In 2017, Vanity Fair referred to Lady Alice Manners and her sisters as the "real-life Crawley sisters of London", drawing a comparison to the fictional aristocratic family from Downton Abbey.

==Personal life==
Reflecting on family celebrations, Lady Alice has described her father's 50th birthday party at Belvoir Castle as a particular highlight, recalling that guests wore 1920s attire and that the atmosphere evoked the castle's historic character.

For her 18th birthday in 2013, Lady Alice's younger brothers, Charles Manners, Marquess of Granby, and Lord Hugo Manners, made a notable entrance on camels. Her grandmother, Roma Watkins, attended in a bellydancer costume, and family friend Gus Cameron, nephew of David Cameron, dressed as a sheikh.

In 2015, Alice and her sisters faced complaints from neighbours about loud parties at their home in Fulham. One neighbour reportedly contacted the Duke of Rutland and the local council, and the police were called on at least one occasion.
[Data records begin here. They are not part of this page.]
/-- SPQ_DROP_CNT (set offset 0x28) of 09_spill_queues.md, R306. -/
def fields_SPQ_DROP_CNT : List FieldDef :=
  [⟨63, 32, .rw, 0⟩,
   ⟨31, 0, .rw, 0⟩]

/-- GAPS of SPQ_DROP_CNT (R306). -/
def Fld.SPQ_DROP_CNT_GAPS : Fld := ⟨63, 32⟩

/-- ITEMS of SPQ_DROP_CNT (R306). -/
def Fld.SPQ_DROP_CNT_ITEMS : Fld := ⟨31, 0⟩

/-- SPQ_EVT_CNT (set offset 0x30) of 09_spill_queues.md, R307. -/
def fields_SPQ_EVT_CNT : List FieldDef :=
  [⟨63, 32, .rw, 0⟩,
   ⟨31, 0, .rw, 0⟩]

/-- FLUSHES of SPQ_EVT_CNT (R307). -/
def Fld.SPQ_EVT_CNT_FLUSHES : Fld := ⟨63, 32⟩

/-- TIMEOUTS of SPQ_EVT_CNT (R307). -/
def Fld.SPQ_EVT_CNT_TIMEOUTS : Fld := ⟨31, 0⟩

/-- TILECTR_CFG (context set offset 0x00) of 10_work_distribution_and_time_slicing.md, R334. -/
def fields_TILECTR_CFG : List FieldDef :=
  [⟨63, 63, .rw, 0⟩,
   ⟨62, 61, .rw, 0⟩,
   ⟨60, 60, .ro, 0⟩,
   ⟨59, 56, .ro, 0⟩,
   ⟨55, 40, .ro, 0⟩,
   ⟨39, 39, .ro, 0⟩,
   ⟨38, 25, .ro, 0⟩,
   ⟨24, 0, .rw, 0⟩]

/-- ENABLE of TILECTR_CFG (R334). -/
def Fld.TILECTR_CFG_ENABLE : Fld := ⟨63, 63⟩

/-- CLASS of TILECTR_CFG (R334). -/
def Fld.TILECTR_CFG_CLASS : Fld := ⟨62, 61⟩

/-- HOME of TILECTR_CFG (R334). -/
def Fld.TILECTR_CFG_HOME : Fld := ⟨60, 60⟩

/-- PASS of TILECTR_CFG (R334). -/
def Fld.TILECTR_CFG_PASS : Fld := ⟨59, 56⟩

/-- GEN of TILECTR_CFG (R334). -/
def Fld.TILECTR_CFG_GEN : Fld := ⟨55, 40⟩

/-- SWEEP of TILECTR_CFG (R334). -/
def Fld.TILECTR_CFG_SWEEP : Fld := ⟨39, 39⟩

/-- TILES of TILECTR_CFG (R334). -/
def Fld.TILECTR_CFG_TILES : Fld := ⟨24, 0⟩

/-- TILECTR_GRANT (context set offset 0x08) of 10_work_distribution_and_time_slicing.md, R335. -/
def fields_TILECTR_GRANT : List FieldDef :=
  [⟨63, 50, .ro, 0⟩,
   ⟨49, 25, .ro, 0⟩,
   ⟨24, 0, .ro, 0⟩]

/-- NEXT of TILECTR_GRANT (R335). -/
def Fld.TILECTR_GRANT_NEXT : Fld := ⟨49, 25⟩

/-- ENDED of TILECTR_GRANT (R335). -/
def Fld.TILECTR_GRANT_ENDED : Fld := ⟨24, 0⟩

/-- TILECTR_REISSUE (context set offset 0x10) of 10_work_distribution_and_time_slicing.md, R336. -/
def fields_TILECTR_REISSUE : List FieldDef :=
  [⟨63, 59, .ro, 0⟩,
   ⟨58, 48, .ro, 0⟩,
   ⟨47, 0, .rw, 0⟩]

/-- PENDING of TILECTR_REISSUE (R336). -/
def Fld.TILECTR_REISSUE_PENDING : Fld := ⟨58, 48⟩

/-- COUNT of TILECTR_REISSUE (R336). -/
def Fld.TILECTR_REISSUE_COUNT : Fld := ⟨47, 0⟩

/-- TILECTR_GRANT_CNT (context set offset 0x18) of 10_work_distribution_and_time_slicing.md, R337. -/
def fields_TILECTR_GRANT_CNT : List FieldDef :=
  [⟨63, 48, .ro, 0⟩,
   ⟨47, 0, .rw, 0⟩]

/-- COUNT of TILECTR_GRANT_CNT (R337). -/
def Fld.TILECTR_GRANT_CNT_COUNT : Fld := ⟨47, 0⟩

/-- TILECTR_VOTE_CNT (context set offset 0x20) of 10_work_distribution_and_time_slicing.md, R338. -/
def fields_TILECTR_VOTE_CNT : List FieldDef :=
  [⟨63, 32, .rw, 0⟩,
   ⟨31, 0, .rw, 0⟩]

/-- THIRD of TILECTR_VOTE_CNT (R338). -/
def Fld.TILECTR_VOTE_CNT_THIRD : Fld := ⟨63, 32⟩

/-- LOST of TILECTR_VOTE_CNT (R338). -/
def Fld.TILECTR_VOTE_CNT_LOST : Fld := ⟨31, 0⟩

/-- TILECTR_FENCEn (die block offset 0x2000 + 8 × n, n = 0 to 2) of 10_work_distribution_and_time_slicing.md, R339. -/
def fields_TILECTR_FENCEn : List FieldDef :=
  [⟨63, 0, .hw, 0⟩]

/-- FENCED of TILECTR_FENCEn (R339). -/
def Fld.TILECTR_FENCEn_FENCED : Fld := ⟨63, 0⟩

/-- HBM_STATUS (stack set offset 0x000) of 11_erg_near_memory_engines.md, R365. -/
def fields_HBM_STATUS : List FieldDef :=
  [⟨63, 16, .ro, 0⟩,
   ⟨15, 8, .ro, 0⟩,
   ⟨7, 4, .ro, 0⟩,
   ⟨3, 3, .hw, 0⟩,
   ⟨2, 0, .hw, 0⟩]

/-- TEMP of HBM_STATUS (R365). -/
def Fld.HBM_STATUS_TEMP : Fld := ⟨15, 8⟩

/-- CONSERVATIVE of HBM_STATUS (R365). -/
def Fld.HBM_STATUS_CONSERVATIVE : Fld := ⟨3, 3⟩

/-- STATE of HBM_STATUS (R365). -/
def Fld.HBM_STATUS_STATE : Fld := ⟨2, 0⟩

/-- HBM_ARB (stack set offset 0x008) of 11_erg_near_memory_engines.md, R366. -/
def fields_HBM_ARB : List FieldDef :=
  [⟨63, 5, .ro, 0⟩,
   ⟨4, 0, .rw, 8⟩]

/-- ERG_SHARE of HBM_ARB (R366). -/
def Fld.HBM_ARB_ERG_SHARE : Fld := ⟨4, 0⟩

/-- HBM_ECC_CNT (stack set offset 0x010) of 11_erg_near_memory_engines.md, R367. -/
def fields_HBM_ECC_CNT : List FieldDef :=
  [⟨63, 32, .rw, 0⟩,
   ⟨31, 0, .rw, 0⟩]

/-- UE of HBM_ECC_CNT (R367). -/
def Fld.HBM_ECC_CNT_UE : Fld := ⟨63, 32⟩

/-- CE of HBM_ECC_CNT (R367). -/
def Fld.HBM_ECC_CNT_CE : Fld := ⟨31, 0⟩

/-- HBM_ECC_LOG (stack set offset 0x018) of 11_erg_near_memory_engines.md, R368. -/
def fields_HBM_ECC_LOG : List FieldDef :=
  [⟨63, 63, .w1c, 0⟩,
   ⟨62, 60, .ro, 0⟩,
   ⟨59, 54, .ro, 0⟩,
   ⟨53, 48, .ro, 0⟩,
   ⟨47, 6, .ro, 0⟩,
   ⟨5, 0, .ro, 0⟩]

/-- VALID of HBM_ECC_LOG (R368). -/
def Fld.HBM_ECC_LOG_VALID : Fld := ⟨63, 63⟩

/-- AGENT of HBM_ECC_LOG (R368). -/
def Fld.HBM_ECC_LOG_AGENT : Fld := ⟨62, 60⟩

/-- PCH of HBM_ECC_LOG (R368). -/
def Fld.HBM_ECC_LOG_PCH : Fld := ⟨59, 54⟩

/-- ADDR of HBM_ECC_LOG (R368). -/
def Fld.HBM_ECC_LOG_ADDR : Fld := ⟨47, 6⟩

/-- HBM_ODECC_CNT (stack set offset 0x020) of 11_erg_near_memory_engines.md, R369. -/
def fields_HBM_ODECC_CNT : List FieldDef :=
  [⟨63, 48, .ro, 0⟩,
   ⟨47, 0, .rw, 0⟩]

/-- COUNT of HBM_ODECC_CNT (R369). -/
def Fld.HBM_ODECC_CNT_COUNT : Fld := ⟨47, 0⟩

/-- ERG_STATUS (stack set offset 0x100) of 11_erg_near_memory_engines.md, R370. -/
def fields_ERG_STATUS : List FieldDef :=
  [⟨63, 13, .ro, 0⟩,
   ⟨12, 8, .ro, 0⟩,
   ⟨7, 6, .ro, 0⟩,
   ⟨5, 4, .hw, 0⟩,
   ⟨3, 3, .ro, 0⟩,
   ⟨2, 0, .hw, 0⟩]

/-- QDEPTH of ERG_STATUS (R370). -/
def Fld.ERG_STATUS_QDEPTH : Fld := ⟨12, 8⟩

/-- CAUSE of ERG_STATUS (R370). -/
def Fld.ERG_STATUS_CAUSE : Fld := ⟨5, 4⟩

/-- BUSY of ERG_STATUS (R370). -/
def Fld.ERG_STATUS_BUSY : Fld := ⟨3, 3⟩

/-- STATE of ERG_STATUS (R370). -/
def Fld.ERG_STATUS_STATE : Fld := ⟨2, 0⟩

/-- ERG_CNT (stack set offset 0x108) of 11_erg_near_memory_engines.md, R371. -/
def fields_ERG_CNT : List FieldDef :=
  [⟨63, 32, .rw, 0⟩,
   ⟨31, 0, .rw, 0⟩]

/-- FALLBACK of ERG_CNT (R371). -/
def Fld.ERG_CNT_FALLBACK : Fld := ⟨63, 32⟩

/-- DONE of ERG_CNT (R371). -/
def Fld.ERG_CNT_DONE : Fld := ⟨31, 0⟩

/-- ERG_SRAM_ECC (stack set offset 0x110) of 11_erg_near_memory_engines.md, R372. -/
def fields_ERG_SRAM_ECC : List FieldDef :=
  [⟨63, 32, .rw, 0⟩,
   ⟨31, 0, .rw, 0⟩]

/-- UE of ERG_SRAM_ECC (R372). -/
def Fld.ERG_SRAM_ECC_UE : Fld := ⟨63, 32⟩

/-- CE of ERG_SRAM_ECC (R372). -/
def Fld.ERG_SRAM_ECC_CE : Fld := ⟨31, 0⟩

/-- ERG_OP_TIMEOUT (stack set offset 0x118) of 11_erg_near_memory_engines.md, R373. -/
def fields_ERG_OP_TIMEOUT : List FieldDef :=
  [⟨63, 5, .ro, 0⟩,
   ⟨4, 0, .rwl, 24⟩]

/-- LOG2 of ERG_OP_TIMEOUT (R373). -/
def Fld.ERG_OP_TIMEOUT_LOG2 : Fld := ⟨4, 0⟩

/-- SEIF_CTL (port set offset 0x000) of 12_seif_links.md, R407. -/
def fields_SEIF_CTL : List FieldDef :=
  [⟨63, 33, .ro, 0⟩,
   ⟨32, 32, .rwl, 1⟩,
   ⟨31, 16, .rwl, 31250⟩,
   ⟨15, 8, .rwl, 8⟩,
   ⟨7, 0, .rwl, 64⟩]

/-- AEST_WAKE_BY_PEER of SEIF_CTL (R407). -/
def Fld.SEIF_CTL_AEST_WAKE_BY_PEER : Fld := ⟨32, 32⟩

/-- SEIF_WAKE_HOLD of SEIF_CTL (R407). -/
def Fld.SEIF_CTL_SEIF_WAKE_HOLD : Fld := ⟨31, 16⟩

/-- SEIF_RETRY_LIMIT of SEIF_CTL (R407). -/
def Fld.SEIF_CTL_SEIF_RETRY_LIMIT : Fld := ⟨15, 8⟩

/-- SEIF_RETRY_TIMEOUT of SEIF_CTL (R407). -/
def Fld.SEIF_CTL_SEIF_RETRY_TIMEOUT : Fld := ⟨7, 0⟩

/-- SEIF_HB (port set offset 0x008) of 12_seif_links.md, R408. -/
def fields_SEIF_HB : List FieldDef :=
  [⟨63, 40, .ro, 0⟩,
   ⟨39, 32, .rwl, 10⟩,
   ⟨31, 0, .rwl, 156250⟩]

/-- SEIF_HB_MISS of SEIF_HB (R408). -/
def Fld.SEIF_HB_SEIF_HB_MISS : Fld := ⟨39, 32⟩

/-- SEIF_HB_PERIOD of SEIF_HB (R408). -/
def Fld.SEIF_HB_SEIF_HB_PERIOD : Fld := ⟨31, 0⟩

/-- SEIF_WIDTH (port set offset 0x010) of 12_seif_links.md, R409. -/
def fields_SEIF_WIDTH : List FieldDef :=
  [⟨63, 27, .ro, 0⟩,
   ⟨26, 24, .ro, 0⟩,
   ⟨23, 16, .ro, 0⟩,
   ⟨15, 8, .ro, 0⟩,
   ⟨7, 4, .ro, 0⟩,
   ⟨3, 0, .ro, 0⟩]

/-- STATE of SEIF_WIDTH (R409). -/
def Fld.SEIF_WIDTH_STATE : Fld := ⟨26, 24⟩

/-- HEALTHY of SEIF_WIDTH (R409). -/
def Fld.SEIF_WIDTH_HEALTHY : Fld := ⟨23, 16⟩

/-- ACTIVE of SEIF_WIDTH (R409). -/
def Fld.SEIF_WIDTH_ACTIVE : Fld := ⟨15, 8⟩

/-- WIDTH of SEIF_WIDTH (R409). -/
def Fld.SEIF_WIDTH_WIDTH : Fld := ⟨3, 0⟩

/-- SEIF_VL_CREDITS (port set offset 0x018) of 12_seif_links.md, R410. -/
def fields_SEIF_VL_CREDITS : List FieldDef :=
  [⟨63, 56, .rwl, 16⟩,
   ⟨55, 48, .rwl, 44⟩,
   ⟨47, 40, .rwl, 48⟩,
   ⟨39, 32, .rwl, 16⟩,
   ⟨31, 24, .rwl, 48⟩,
   ⟨23, 16, .rwl, 48⟩,
   ⟨15, 8, .rwl, 32⟩,
   ⟨7, 0, .rwl, 4⟩]

/-- VL7 of SEIF_VL_CREDITS (R410). -/
def Fld.SEIF_VL_CREDITS_VL7 : Fld := ⟨63, 56⟩

/-- VL6 of SEIF_VL_CREDITS (R410). -/
def Fld.SEIF_VL_CREDITS_VL6 : Fld := ⟨55, 48⟩

/-- VL5 of SEIF_VL_CREDITS (R410). -/
def Fld.SEIF_VL_CREDITS_VL5 : Fld := ⟨47, 40⟩

/-- VL4 of SEIF_VL_CREDITS (R410). -/
def Fld.SEIF_VL_CREDITS_VL4 : Fld := ⟨39, 32⟩

/-- VL3 of SEIF_VL_CREDITS (R410). -/
def Fld.SEIF_VL_CREDITS_VL3 : Fld := ⟨31, 24⟩

/-- VL2 of SEIF_VL_CREDITS (R410). -/
def Fld.SEIF_VL_CREDITS_VL2 : Fld := ⟨23, 16⟩

/-- VL1 of SEIF_VL_CREDITS (R410). -/
def Fld.SEIF_VL_CREDITS_VL1 : Fld := ⟨15, 8⟩

/-- VL0 of SEIF_VL_CREDITS (R410). -/
def Fld.SEIF_VL_CREDITS_VL0 : Fld := ⟨7, 0⟩

/-- SEIF_PEER (port set offset 0x020) of 12_seif_links.md, R411. -/
def fields_SEIF_PEER : List FieldDef :=
  [⟨63, 48, .ro, 0⟩,
   ⟨47, 22, .ro, 0⟩,
   ⟨21, 18, .ro, 0⟩,
   ⟨17, 14, .ro, 0⟩,
   ⟨13, 0, .ro, 0⟩]

/-- INC_LOW of SEIF_PEER (R411). -/
def Fld.SEIF_PEER_INC_LOW : Fld := ⟨63, 48⟩

/-- PORT of SEIF_PEER (R411). -/
def Fld.SEIF_PEER_PORT : Fld := ⟨21, 18⟩

/-- MODULE of SEIF_PEER (R411). -/
def Fld.SEIF_PEER_MODULE : Fld := ⟨13, 0⟩

/-- SEIF_ERR_CNT (port set offset 0x028) of 12_seif_links.md, R412. -/
def fields_SEIF_ERR_CNT : List FieldDef :=
  [⟨63, 32, .rw, 0⟩,
   ⟨31, 0, .rw, 0⟩]

/-- CORRECTED of SEIF_ERR_CNT (R412). -/
def Fld.SEIF_ERR_CNT_CORRECTED : Fld := ⟨63, 32⟩

/-- DISCARDED of SEIF_ERR_CNT (R412). -/
def Fld.SEIF_ERR_CNT_DISCARDED : Fld := ⟨31, 0⟩

/-- SEIF_RETRY_CNT (port set offset 0x030) of 12_seif_links.md, R413. -/
def fields_SEIF_RETRY_CNT : List FieldDef :=
  [⟨63, 48, .rw, 0⟩,
   ⟨47, 0, .rw, 0⟩]

/-- RETRAINS of SEIF_RETRY_CNT (R413). -/
def Fld.SEIF_RETRY_CNT_RETRAINS : Fld := ⟨63, 48⟩

/-- REPLAYS of SEIF_RETRY_CNT (R413). -/
def Fld.SEIF_RETRY_CNT_REPLAYS : Fld := ⟨47, 0⟩

/-- SEIF_FWD_DROP (port set offset 0x038) of 12_seif_links.md, R414. -/
def fields_SEIF_FWD_DROP : List FieldDef :=
  [⟨63, 32, .rw, 0⟩,
   ⟨31, 0, .rw, 0⟩]

/-- NO_ROUTE of SEIF_FWD_DROP (R414). -/
def Fld.SEIF_FWD_DROP_NO_ROUTE : Fld := ⟨63, 32⟩

/-- HOPS of SEIF_FWD_DROP (R414). -/
def Fld.SEIF_FWD_DROP_HOPS : Fld := ⟨31, 0⟩

/-- WIN_BASE and WIN_LIMIT (entry set offsets 0x00 and 0x08) of 13_remote_windows_and_multicast.md, R436. -/
def fields_WIN_BASE : List FieldDef :=
  [⟨63, 48, .ro, 0⟩,
   ⟨47, 7, .rw, 0⟩,
   ⟨6, 0, .ro, 0⟩]

/-- ADDR of WIN_BASE (R436). -/
def Fld.WIN_BASE_ADDR : Fld := ⟨47, 7⟩

/-- WIN_CTL (entry set offset 0x10) of 13_remote_windows_and_multicast.md, R437. -/
def fields_WIN_CTL : List FieldDef :=
  [⟨63, 48, .ro, 0⟩,
   ⟨47, 46, .ro, 0⟩,
   ⟨45, 44, .wo, 0⟩,
   ⟨43, 39, .rw, 7⟩,
   ⟨38, 38, .rw, 0⟩,
   ⟨37, 37, .rw, 0⟩,
   ⟨36, 36, .rw, 0⟩,
   ⟨35, 34, .rw, 0⟩,
   ⟨33, 28, .ro, 0⟩,
   ⟨27, 14, .rw, 0⟩,
   ⟨13, 0, .rw, 0⟩]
In July 2016, she attended the Gentleman’s Journal summer party in Chelsea alongside her sister, Lady Violet Manners. Held during the Masterpiece London art fair, the event featured a performance by magician Archie Manners and drew a crowd of young figures from London’s social scene.

In 2020, Lady Alice was reported to be the long-term partner of Otis Ferry, the son of Bryan Ferry, and to be living with him at Belvoir Castle. It was reported that they both ended their relationship in 2022.

In November 2024, Alice participated in a demonstration in London, alongside her siblings and other individuals, including members of the aristocracy, opposing proposed changes to inheritance tax. The event included a march on Whitehall in support of British farmers that voiced concerns that the proposed reforms could impact the viability of family-run farms and rural estates.

In April 2025, Lady Alice celebrated her 30th birthday with a Midsummer Night’s Dream-themed event at Belvoir Castle, the family’s estate in Leicestershire. Joined by her sisters, Lady Eliza and Lady Violet, along with guests from British high society, the celebration featured elaborate floral decorations, theatrical costumes, and a banquet styled with natural motifs. The event reflected the Manners family's longstanding tradition of hosting social gatherings at the castle.

In June 2025, Lady Alice Manners served as a bridesmaid at the wedding of her elder sister, Violet, held at Belvoir Castle. She was joined by their sister, Lady Eliza Manners, and Devisha Kumari Singh.